Monday, November 10, 2014

War/No More Trouble...

On this Veteran's Day 2014, I want to take time to thank all of the brave men and women who have served our country-unselfishly-to help keep us safe and insure our freedom.  They have done and are doing something that I, personally, could never have done. 


I was tickled to see the list of restaurants that were letting veterans dine on the house today.  How very cool is that?  I hope many took advantage of this.  P.T.S.D. is now and finally, being recognized as the serious medical condition that it is.  I personally know vets that are now getting benefits due to them from their trauma.  It's about time.   Also, to the doctors and nurses at the V.A. hospitals providing care to these special people.

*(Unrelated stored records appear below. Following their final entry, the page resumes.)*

-- ==== Sys2Proof/Machine/RegionRequests.lean ====
section
/-! DEFINITION. The meanings of CEILING.SET, RESERVE.OPEN, RESERVE.CLOSE and PBW.SET (chapter 5). -/

namespace Sys2Proof.Machine

/-- CEILING.SET (R90, R91). -/
def serveCeiling (s : State) (dirty : Bool) (value mode : Nat) : State :=
  if value < 1 || s.regions.u < value then refuse s dirty .badRequest
  else
    match mode with
    | 0 => proceed s dirty [] (.ceiling value false)
    | 1 =>
      if s.regions.persistentWritten then refuse s dirty .alreadySet
      else proceed s dirty [.device { ceiling := some value }] (.ceiling value true)
    | _ => refuse s dirty .badRequest

/-- CEILING.SET (R91). -/
def execCeilingSet (s : State) : Host.Outcome State Fault Refusal :=
  match starting s with
  | some (b, .ceilingSet v m) =>
    .next (ownerRequest (endPrepared s) b true (fun s dirty => serveCeiling s dirty v m))
  | _ => .next s

/-- Whether a credential holds a grant to some ACTIVE entry 1–15 that lies wholly within [C, U) (R94). -/
def grantInReserve (s : State) (c : CredIx) : Bool :=
  definedRanges.any (fun r =>
    s.ranges[r].active && (grantOf s.creds[c] r).isSome && s.regions.c ≤ s.ranges[r].start &&
      s.ranges[r].start + s.ranges[r].len ≤ s.regions.u)

/-- Whether the named credential may open the reserve view (R94). -/
def mayOpenReserve (s : State) (c : Option CredIx) : Bool :=
  match c with
  | none => false
  | some c => c = 0 || c = 1 || grantInReserve s c

/-- RESERVE.OPEN, after its proof check (R94): while the sleep request line is high the view stays closed. The response
reports the view as it stands when it is returned. -/
def serveReserveOpen (s : State) (c : Option CredIx) (dirty : Bool) : State :=
  if !mayOpenReserve s c then refuse s dirty .notPermitted
  else
    proceed { s with regions := { s.regions with reserveView := !s.sleepLine } } dirty [] .reserve

/-- RESERVE.OPEN (R94). -/
def execReserveOpen (s : State) : Host.Outcome State Fault Refusal :=
  match starting s with
  | some (b, .reserveOpen) => .next (withProof (endPrepared s) b true serveReserveOpen)
  | _ => .next s

/-- RESERVE.CLOSE (R95). -/
def execReserveClose (s : State) : Host.Outcome State Fault Refusal :=
  match starting s with
  | some (b, .reserveClose) =>
    .next (ownerRequest (endPrepared s) b false (fun s dirty =>
      carried { s with regions := { s.regions with reserveView := false } } dirty .none))
  | _ => .next s

/-- PBW.SET (R100). -/
def servePbw (s : State) (dirty : Bool) (len enabled writeOpen : Nat) : State :=
  match toYesNo enabled, toYesNo writeOpen with
  | some e, some w =>
    if 32768 < len || len % 8 ≠ 0 then refuse s dirty .badRequest
    else proceed s dirty [.device { pbw := some (len, e) }] (.pbw len e w)
  | _, _ => refuse s dirty .badRequest

/-- PBW.SET (R100). -/
def execPbwSet (s : State) : Host.Outcome State Fault Refusal :=
  match starting s with
  | some (b, .pbwSet len e w) =>
    .next (ownerRequest (endPrepared s) b true (fun s dirty => servePbw s dirty len e w))
  | _ => .next s

end Sys2Proof.Machine
end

But meals and benefits and even therapy will not make up for the way that war can change a persons life.  And for that, the greatest respect is deserved.   xo

Monday, November 3, 2014

Pay for it...

All over Chicago I saw statues of horses painted and decorated in amazing ways.  I asked and found out that the public art installation was honoring the Chicago Police Memorial Foundation.  Each horse is named after a fallen hero of the Chicago police department.  The proceeds from a live auction will go to the families of the injured or killed in the line of duty officers.  How cool is that?

But, of course, this beautiful tribute had to fall victim to idiots that just couldn't help but lean on or push over some of the horses.  There were even photo ops gone bad as too many people tried to pose on the statues.  Accidents do happen, but vandalism?  I simply cannot understand how anyone could do that.  Are you bored?  Showing off?  Pissed off?  Completely shameful.

And as I ponder that travesty, I came home to my own little drama.  The cans that hold the spotlights in my yard were knocked over as well as two of my mum plants.  And just to add a personal touch, a large-and still full-cup of Speedway coffee was left on the front porch.  Hmmmmm, guess all in all, it was a pretty light touch and certainly nothing to compare with the poor horsies.  Skipping passing out Halloween candy was my crime and someone just had to 'trick' me a little.  Oh well, 'treating' myself at my Sister's restaurant was well worth it!

Wouldn't it be nice if everyone could just remember that lesson that we learned in kindergarten. Don't touch other peoples things and keep your hands to yourself.  And for crying out loud, never leave a FULL cup of coffee anywhere-cuz that's truly nuts!